Helicopter Weight and Balance: Lateral CG
These questions are answered by using the formula given in AC 91-23A.
1. For shifted weight:
Weight Shifted (WS) CG Shift (CS)
Total Weight (TW) = Distance Shifted (DS)
2. For added/removed weight (WA or WR):
(WA or WR) CG Shift (CS)
New Total Weight (NTW) = Distance shifted (DS)
Refer to answers to Questions 8523 through 8527 for total weights.
Floor Loading Limits
In addition to ensuring that an aircraft is loaded within its weight and balance limits, it is important to make sure that the floor of a cargo compartment is not overloaded. The load limit of a floor is stated in pounds per square foot. The questions on the test require you to determine the maximum load that can be placed on a pallet of certain dimensions.

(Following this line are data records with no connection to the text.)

theorem Chip.cleCtlWrite_inside {z : Chip} {M : ℕ} (hM : Sub 940277974 M) {p1 : Chip} {p2 : ℕ} {p3 : ℕ} (hp1 : z.Inside M p1) : z.Inside M (Chip.cleCtlWrite p1 p2 p3) := by
  unfold Chip.cleCtlWrite
  extract_lets +onlyGivenNames x1
  have hx1 : z.Inside M x1 := .each hp1 (fun a2 t3 ht3 => Chip.feZero_inside (hM.up rfl) (Chip.sets_inside (hM.up rfl) ht3))
  clear_value x1
  extract_lets +onlyGivenNames x4
  have hx4 : z.Inside M x4 := .ite (Chip.cleClr_inside (hM.up rfl) hx1) hx1
  clear_value x4
  exact .ite (Chip.unitStart_inside (hM.up rfl) hx4) hx4

theorem Chip.coefSet_inside {z : Chip} {M : ℕ} (hM : Sub 82 M) {p1 : Chip} {p2 : ℕ} {p3 : ℕ} {p4 : ℕ} (hp1 : z.Inside M p1) : z.Inside M (Chip.coefSet p1 p2 p3 p4) := by
  unfold Chip.coefSet
  refine .ite (Chip.refuse_inside (hM.up rfl) hp1) ?_
  refine .ite (Chip.coefRefused_inside (hM.up rfl) hp1) ?_
  refine .each hp1 ?_
  intro a1 t2 ht2
  extract_lets +onlyGivenNames x3
  have hx3 : z.Inside M x3 := Chip.configWord_inside (hM.up rfl) ht2
  clear_value x3
  exact .ite (Chip.staleCrc_inside (hM.up rfl) hx3) hx3

theorem Chip.listSet_inside {z : Chip} {M : ℕ} (hM : Sub 82 M) {p1 : Chip} {p2 : ℕ} {p3 : ℕ} {p4 : ℕ} (hp1 : z.Inside M p1) : z.Inside M (Chip.listSet p1 p2 p3 p4) := by
  unfold Chip.listSet
  extract_lets +onlyGivenNames x1
  clear_value x1
  exact .ite (Chip.refuse_inside (hM.up rfl) hp1) (.each hp1 (fun a2 t3 ht3 => Chip.listWritten_inside (hM.up rfl) (Chip.configWord_inside (hM.up rfl) ht3)))

theorem Chip.secCfgSet_inside {z : Chip} {M : ℕ} (hM : Sub 82 M) {p1 : Chip} {p2 : ℕ} {p3 : ℕ} {p4 : ℕ} (hp1 : z.Inside M p1) : z.Inside M (Chip.secCfgSet p1 p2 p3 p4) := by
  unfold Chip.secCfgSet
  extract_lets +onlyGivenNames x1
  clear_value x1
  exact .ite (Chip.refuse_inside (hM.up rfl) hp1) (.each hp1 (fun a2 t3 ht3 => Chip.staleCrc_inside (hM.up rfl) (Chip.configWord_inside (hM.up rfl) ht3)))

theorem Chip.clusterWrite_inside {z : Chip} {M : ℕ} (hM : Sub 941339094 M) {p1 : Chip} {p2 : ℕ} {p3 : ℕ} (hp1 : z.Inside M p1) : z.Inside M (Chip.clusterWrite p1 p2 p3) := by
  unfold Chip.clusterWrite
  extract_lets +onlyGivenNames x1
  clear_value x1
  extract_lets +onlyGivenNames x2
  clear_value x2
  refine .ite (Chip.refuse_inside (hM.up rfl) hp1) ?_
  refine .ite (Chip.request_inside (hM.up rfl) hp1) ?_
  refine .ite (.ite (Chip.set_inside (hM.up rfl) hp1) hp1) ?_
  refine .ite (.each hp1 (fun a3 t4 ht4 => Chip.swapBySoftware_inside (hM.up rfl) ht4)) ?_
  refine .ite hp1 ?_
  refine .ite (Chip.cleCtlWrite_inside (hM.up rfl) hp1) ?_
  refine .ite (.each hp1 (fun a5 t6 ht6 => Chip.genericWrite_inside (hM.up rfl) ht6)) ?_
  refine .ite ?_ (.ite (Chip.listSet_inside (hM.up rfl) hp1) (.ite (Chip.coefSet_inside (hM.up rfl) hp1) (.ite (Chip.secCfgSet_inside (hM.up rfl) hp1) (.ite (Chip.coefSet_inside (hM.up rfl) hp1) (Chip.genericWrite_inside (hM.up rfl) hp1)))))
  extract_lets +onlyGivenNames x7
  have hx7 : z.Inside M x7 := Chip.coefSet_inside (hM.up rfl) hp1
  clear_value x7
  exact .ite (.each hx7 (fun a8 t9 ht9 => Chip.feZero_inside (hM.up rfl) ht9)) hx7

theorem Chip.floorSet_inside {z : Chip} {M : ℕ} (hM : Sub 1708370 M) {p1 : Chip} {p2 : ℕ} {p3 : ℕ} (hp1 : z.Inside M p1) : z.Inside M (Chip.floorSet p1 p2 p3) := by
  unfold Chip.floorSet
  extract_lets +onlyGivenNames x1
  clear_value x1
  exact .ite (Chip.refuse_inside (hM.up rfl) hp1) (Chip.checkSlice_inside (hM.up rfl) (Chip.put_inside (hM.up rfl) (Chip.set_inside (hM.up rfl) hp1)))

theorem Chip.sliceRun_inside {z : Chip} {M : ℕ} (hM : Sub 131072 M) {p1 : Chip} {p2 : ℕ} (hp1 : z.Inside M p1) : z.Inside M (Chip.sliceRun p1 p2) := by
  unfold Chip.sliceRun
  exact .ite (Chip.modSlice_inside (hM.up rfl) hp1) hp1

theorem Chip.sliceStop_inside {z : Chip} {M : ℕ} (hM : Sub 131072 M) {p1 : Chip} {p2 : ℕ} (hp1 : z.Inside M p1) : z.Inside M (Chip.sliceStop p1 p2) := by
  unfold Chip.sliceStop
  exact .ite (Chip.modSlice_inside (hM.up rfl) hp1) hp1

theorem Chip.keepOld_inside {z : Chip} {M : ℕ} (hM : Sub 131072 M) {p1 : Chip} {p2 : ℕ} {p3 : ℕ} (hp1 : z.Inside M p1) : z.Inside M (Chip.keepOld p1 p2 p3) := by
  unfold Chip.keepOld
  exact Chip.modSlice_inside (hM.up rfl) hp1

theorem Chip.sliceSet_inside {z : Chip} {M : ℕ} (hM : Sub 1708370 M) {p1 : Chip} {p2 : ℕ} {p3 : ℕ} {p4 : ℕ} (hp1 : z.Inside M p1) : z.Inside M (Chip.sliceSet p1 p2 p3 p4) := by
  unfold Chip.sliceSet
  extract_lets +onlyGivenNames x1
  clear_value x1
  extract_lets +onlyGivenNames x2
  have hx2 : z.Inside M x2 := .ite (Chip.keepOld_inside (hM.up rfl) hp1) hp1
  clear_value x2
  extract_lets +onlyGivenNames x3
  have hx3 : z.Inside M x3 := Chip.genericWrite_inside (hM.up rfl) hx2
  clear_value x3
  extract_lets +onlyGivenNames x4
  have hx4 : z.Inside M x4 := .ite (Chip.put_inside (hM.up rfl) hx3) hx3
  clear_value x4
  extract_lets +onlyGivenNames x5
  have hx5 : z.Inside M x5 := .ite (Chip.put_inside (hM.up rfl) hx4) hx4
  clear_value x5
  extract_lets +onlyGivenNames x6
  have hx6 : z.Inside M x6 := .ite (Chip.syncCheck_inside (hM.up rfl) hx5) hx5
  clear_value x6
  exact .ite (Chip.recheck_inside (hM.up rfl) hx6) hx6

For example: what is the maximum weight that may be carried on a pallet which has the dimensions of 37 x 39 inches, when the floor load limit is 115 pounds per square foot, the pallet weight is 37 pounds, and the weight of the tiedown devices is 21 pounds?

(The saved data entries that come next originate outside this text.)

-- ==== Sys2Proof/Laws/InsideExec.lean ====
section
/-! SUPPORT. Which parts of the module every command may change. -/

set_option linter.unusedVariables false

namespace Sys2Proof.Machine

open Sys2Proof

theorem State.actRaw_inside {M : ℕ} {s t : State} {f : Chip → Chip} (h : s.actRaw f = .next t)
    (hf : ∀ z c : Chip, z.Inside M c → z.Inside M (f c)) : s.chip.Inside M t.chip := by
  cases h
  exact Chip.settle_inside (by simp [Sub]) (hf _ _ (.refl _ _))

theorem State.act_inside {M : ℕ} {s t : State} {f : Chip → Chip} (h : s.act f = .next t)
    (hf : ∀ z c : Chip, z.Inside M c → z.Inside M (f c)) : s.chip.Inside M t.chip := by
  unfold State.act at h
  split at h
  · cases h; exact .refl _ _
  · exact State.actRaw_inside h hf

theorem State.actIf_inside {M : ℕ} {s t : State} {ok : Bool} {f : Chip → Chip} (h : s.actIf ok f = .next t)
    (hf : ∀ z c : Chip, z.Inside M c → z.Inside M (f c)) : s.chip.Inside M t.chip := by
  unfold State.actIf at h
  split at h
  · exact State.act_inside h hf
  · cases h

theorem execAcyclicFrameRx_inside {M : ℕ} (hM : Sub 536870982 M) {p1 : Bool} {p2 : AcyclicFrame} {p3 : Bool} {p4 : State} {t : State} (h : execAcyclicFrameRx p1 p2 p3 p4 = .next t) : Chip.Inside p4.chip M t.chip :=
  State.actIf_inside h (fun _ c1 hc1 => Chip.acyclicRx_inside (hM.up rfl) hc1)

theorem execAddressClaimedRx_inside {M : ℕ} (hM : Sub 404468054 M) {p1 : Fin 4} {p2 : Byte} {p3 : BitVec 64} {p4 : State} {t : State} (h : execAddressClaimedRx p1 p2 p3 p4 = .next t) : Chip.Inside p4.chip M t.chip :=
  State.act_inside h (fun _ c1 hc1 => Chip.canRx_inside (hM.up rfl) hc1)

theorem execAddressClaim_inside {M : ℕ} (hM : Sub 402653186 M) {p1 : Fin 4} {p2 : State} {t : State} (h : execAddressClaim p1 p2 = .next t) : Chip.Inside p2.chip M t.chip :=
  State.act_inside h (fun _ c1 hc1 => Chip.claimPref_inside (hM.up rfl) hc1)

theorem execAgeApply_inside {M : ℕ} (hM : Sub 2101318 M) {p1 : Fin 4} {p2 : State} {t : State} (h : execAgeApply p1 p2 = .next t) : Chip.Inside p2.chip M t.chip := by
  refine State.act_inside h ?_
  intro z c1 hc1
  extract_lets +onlyGivenNames x2
  extract_lets +onlyGivenNames x3
  clear_value x3
  refine .ite hc1 ?_
  extract_lets +onlyGivenNames x4
  have hx4 : ∀ w5, z.Inside M w5 → z.Inside M (x4 w5) := fun w5 hw5 => Chip.showLearn_inside (hM.up rfl) (Chip.modAge_inside (hM.up rfl) hw5)
  clear_value x4
  extract_lets +onlyGivenNames x6
  clear_value x6
  refine .ite (hx4 _ hc1) ?_
  split
  · exact hx4 _ (Chip.record_inside (hM.up rfl) hc1)
  · extract_lets +onlyGivenNames x11
    have hx11 : z.Inside M x11 := Chip.copyTable2_inside (hM.up rfl) hc1
    clear_value x11
    extract_lets +onlyGivenNames x12
    have hx12 : z.Inside M x12 := Chip.modAge_inside (hM.up rfl) (.foldl hx11 (fun t14 a13 ht14 => Chip.ageTake_inside (hM.up rfl) ht14))
    clear_value x12
    exact Chip.showLearn_inside (hM.up rfl) (Chip.ageSwapOut_inside (hM.up rfl) hx12)

theorem execAgeRebuild_inside {M : ℕ} (hM : Sub 2101318 M) {p1 : Fin 4} {p2 : State} {t : State} (h : execAgeRebuild p1 p2 = .next t) : Chip.Inside p2.chip M t.chip := by
  refine State.act_inside h ?_
  intro z c1 hc1
  extract_lets +onlyGivenNames x2
  refine .ite hc1 ?_
  extract_lets +onlyGivenNames x3
  have hx3 : z.Inside M x3 := Chip.modAge_inside (hM.up rfl) (Chip.copyTable2_inside (hM.up rfl) hc1)
  clear_value x3
  extract_lets +onlyGivenNames x4
  have hx4 : z.Inside M x4 := .foldl hx3 (fun t6 a5 ht6 => Chip.rebuildEntry_inside (hM.up rfl) ht6)
  clear_value x4
  extract_lets +onlyGivenNames x7
  extract_lets +onlyGivenNames x8
  have hx8 : z.Inside M x8 := Chip.modAge_inside (hM.up rfl) hx4
  clear_value x8
  exact Chip.ageSwapOut_inside (hM.up rfl) hx8

theorem execAloneProbe_inside {M : ℕ} (hM : Sub 402653202 M) {p1 : Fin 4} {p2 : State} {t : State} (h : execAloneProbe p1 p2 = .next t) : Chip.Inside p2.chip M t.chip := by
  refine State.act_inside h ?_
  intro z c1 hc1
  refine .ite hc1 ?_
  extract_lets +onlyGivenNames x2
  extract_lets +onlyGivenNames x3
  clear_value x3
  exact Chip.statusSend_inside (hM.up rfl) (Chip.modPort_inside (hM.up rfl) hc1)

The first step is to determine the area of the floor (in square feet) covered by the pallet. This is done by multiplying the given dimensions (which calculates the area in square inches) and dividing by 144 (which converts the area to square feet).

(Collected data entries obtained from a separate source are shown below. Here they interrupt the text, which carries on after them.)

-- ==== Sys2Proof/Laws/KeepsOps.lean ====
section
/-! SUPPORT. Every operation of the module keeps the form of its stores and posts no write: one lemma per operation. -/

set_option linter.unusedVariables false

namespace Sys2Proof.Machine

open Sys2Proof

theorem Chip.sets_keeps {z : Chip} {p1 : Chip} {p2 : List (Field × ℕ)} (hp1 : z.Keeps p1) : z.Keeps (Chip.sets p1 p2) := by
  unfold Chip.sets
  exact .foldl hp1 (fun t2 a1 ht2 => Chip.set_keeps ht2)

theorem Chip.put_keeps {z : Chip} {p1 : Chip} {p2 : Field} {p3 : Bool} (hp1 : z.Keeps p1) : z.Keeps (Chip.put p1 p2 p3) := by
  unfold Chip.put
  exact Chip.set_keeps hp1

theorem Chip.modIsl_keeps {z : Chip} {p1 : Chip} {p2 : ℕ} {p3 : IslandS → IslandS} (hp1 : z.Keeps p1) : z.Keeps (Chip.modIsl p1 p2 p3) := by
  unfold Chip.modIsl
  exact (Chip.Keeps.same hp1 rfl rfl rfl rfl)

theorem Chip.clampTo_keeps {z : Chip} {p1 : Chip} {p2 : ℕ} {p3 : Bool} (hp1 : z.Keeps p1) : z.Keeps (Chip.clampTo p1 p2 p3) := by
  unfold Chip.clampTo
  exact Chip.put_keeps (Chip.modIsl_keeps hp1)

theorem Chip.clamp_keeps {z : Chip} {p1 : Chip} {p2 : ℕ} (hp1 : z.Keeps p1) : z.Keeps (Chip.clamp p1 p2) := by
  unfold Chip.clamp
  exact Chip.clampTo_keeps hp1

theorem Chip.abortLeak_keeps {z : Chip} {p1 : Chip} {p2 : ℕ} {p3 : ℕ} (hp1 : z.Keeps p1) : z.Keeps (Chip.abortLeak p1 p2 p3) := by
  unfold Chip.abortLeak
  refine .ite ?_ hp1
  extract_lets +onlyGivenNames x1
  have hx1 : z.Keeps x1 := Chip.sets_keeps hp1
  clear_value x1
  exact Chip.clamp_keeps (Chip.modIsl_keeps hx1)

theorem Chip.modSlice_keeps {z : Chip} {p1 : Chip} {p2 : ℕ} {p3 : SliceS → SliceS} (hp1 : z.Keeps p1) : z.Keeps (Chip.modSlice p1 p2 p3) := by
  unfold Chip.modSlice
  exact (Chip.Keeps.same hp1 rfl rfl rfl rfl)

theorem Chip.accrueOne_keeps {z : Chip} {p1 : Chip} {p2 : ℕ} {p3 : ℕ} (hp1 : z.Keeps p1) : z.Keeps (Chip.accrueOne p1 p2 p3) := by
  unfold Chip.accrueOne
  extract_lets +onlyGivenNames x1
  extract_lets +onlyGivenNames x2
  clear_value x2
  extract_lets +onlyGivenNames x3
  clear_value x3
  extract_lets +onlyGivenNames x4
  clear_value x4
  extract_lets +onlyGivenNames x5
  extract_lets +onlyGivenNames x6
  clear_value x6
  extract_lets +onlyGivenNames x7
  clear_value x7
  exact .ite hp1 (Chip.modSlice_keeps hp1)

theorem Chip.accrue_keeps {z : Chip} {p1 : Chip} {p2 : ℕ} {p3 : ℕ} (hp1 : z.Keeps p1) : z.Keeps (Chip.accrue p1 p2 p3) := by
  unfold Chip.accrue
  exact .ite (Chip.accrueOne_keeps (Chip.accrueOne_keeps hp1)) (Chip.accrueOne_keeps hp1)

theorem Chip.bump_keeps {z : Chip} {p1 : Chip} {p2 : Field} {p3 : ℕ} (hp1 : z.Keeps p1) : z.Keeps (Chip.bump p1 p2 p3) := by
  unfold Chip.bump
  exact Chip.set_keeps hp1

theorem Chip.note_keeps {z : Chip} {p1 : Chip} {p2 : ℕ} {p3 : ℕ} {p4 : ℕ} (hp1 : z.Keeps p1) : z.Keeps (Chip.note p1 p2 p3 p4) := by
  unfold Chip.note
  exact Chip.record_keeps hp1

theorem Chip.modPorch_keeps {z : Chip} {p1 : Chip} {p2 : PorchS → PorchS} (hp1 : z.Keeps p1) : z.Keeps (Chip.modPorch p1 p2) := by
  unfold Chip.modPorch
  exact (Chip.Keeps.same hp1 rfl rfl rfl rfl)

theorem Chip.modPort_keeps {z : Chip} {p1 : Chip} {p2 : ℕ} {p3 : PortS → PortS} (hp1 : z.Keeps p1) : z.Keeps (Chip.modPort p1 p2 p3) := by
  unfold Chip.modPort
  exact Chip.modPorch_keeps hp1

theorem Chip.showBackoff_keeps {z : Chip} {p1 : Chip} {p2 : ℕ} (hp1 : z.Keeps p1) : z.Keeps (Chip.showBackoff p1 p2) := by
  unfold Chip.showBackoff
  exact Chip.put_keeps hp1

theorem Chip.modCan_keeps {z : Chip} {p1 : Chip} {p2 : ℕ} {p3 : CanS → CanS} (hp1 : z.Keeps p1) : z.Keeps (Chip.modCan p1 p2 p3) := by
  unfold Chip.modCan
  exact (Chip.Keeps.same hp1 rfl rfl rfl rfl)

theorem Chip.recPut_keeps {z : Chip} {p1 : Chip} {p2 : ℕ} {p3 : ℕ} {p4 : ℕ} {p5 : ℕ} (hp1 : z.Keeps p1) : z.Keeps (Chip.recPut p1 p2 p3 p4 p5) := by
  unfold Chip.recPut
  exact Chip.modCan_keeps hp1

theorem Chip.porchLoad_keeps {z : Chip} {p1 : Chip} {p2 : ℕ} (hp1 : z.Keeps p1) : z.Keeps (Chip.porchLoad p1 p2) := by
  unfold Chip.porchLoad
  extract_lets +onlyGivenNames x1
  have hx1 : ∀ w2, z.Keeps w2 → ∀ w3, ∀ w4, z.Keeps (x1 w2 w3 w4) := by
    intro w2 hw2 w3 w4
    unfold x1
    extract_lets +onlyGivenNames x5
    clear_value x5
    extract_lets +onlyGivenNames x6
    clear_value x6
    extract_lets +onlyGivenNames x7
    have hx7 : z.Keeps x7 := Chip.recPut_keeps (Chip.recPut_keeps hw2)
    clear_value x7
    extract_lets +onlyGivenNames x8
    have hx8 : z.Keeps x8 := Chip.recPut_keeps (Chip.recPut_keeps hx7)
    clear_value x8
    exact Chip.sets_keeps hx8
  clear_value x1
  refine .ite hp1 ?_
  extract_lets +onlyGivenNames x9
  have hx9 : z.Keeps x9 := by
    unfold x9
    split
    · exact .ite hp1 (Chip.modPort_keeps (hx1 _ hp1 _ _))
    · exact hp1
  clear_value x9
  split
  · exact .ite hx9 (Chip.modPort_keeps (hx1 _ hx9 _ _))
  · exact hx9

37 inches x 39 inches ÷ 144 square inches = 10.02 square feet.
The next step is to determine the total weight that the floor under the pallet can support, by multiplying the area times the floor load limit given in the question.
10.02 square feet x 115 pounds per square foot = 1,152.39 pounds.
The final step is to determine the maximum weight which can be placed on the pallet by subtracting the weight of the pallet and the tiedown devices from the total load limit.
1,152.39 pounds - 58 pounds = 1,094.39 pounds.
The weight on the pallet must be equal to or less than this number (1,094.39, in this example). If it is more than this number, the combination of cargo, pallet, and tiedown weight would exceed the floor load limit. A review of the test questions reveals that the closest answer choice is always equal to or slightly less than the floor limit. All the calculations in this section were performed with a calculator carrying all digits to the right of the decimal point forward for the next step of the problem. The explanations show only two places to the right of the decimal.
A variation of the pallet loading problem is to determine the minimum floor load limit (in pounds per square foot) required to carry a particular loaded pallet. For example: what is the minimum floor load limit to carry a pallet of cargo with a pallet dimension of 78.9 inches x 98.7 inches, and a combination weight of pallet, cargo, and tiedown devices of 9,896.5 pounds?
The first step is to determine the floor area, multiplying the dimensions and dividing by 144 (78.9 x 98.7 ÷ 144 = 54.08 square feet). The second step is to determine the minimum required floor limit by dividing the total weight of the pallet, cargo, and tiedowns by the pallet area (9,896.5 ÷ 54.08 = 183.00 pounds). The correct answer must be at or above this weight (183.00 pounds, in this example).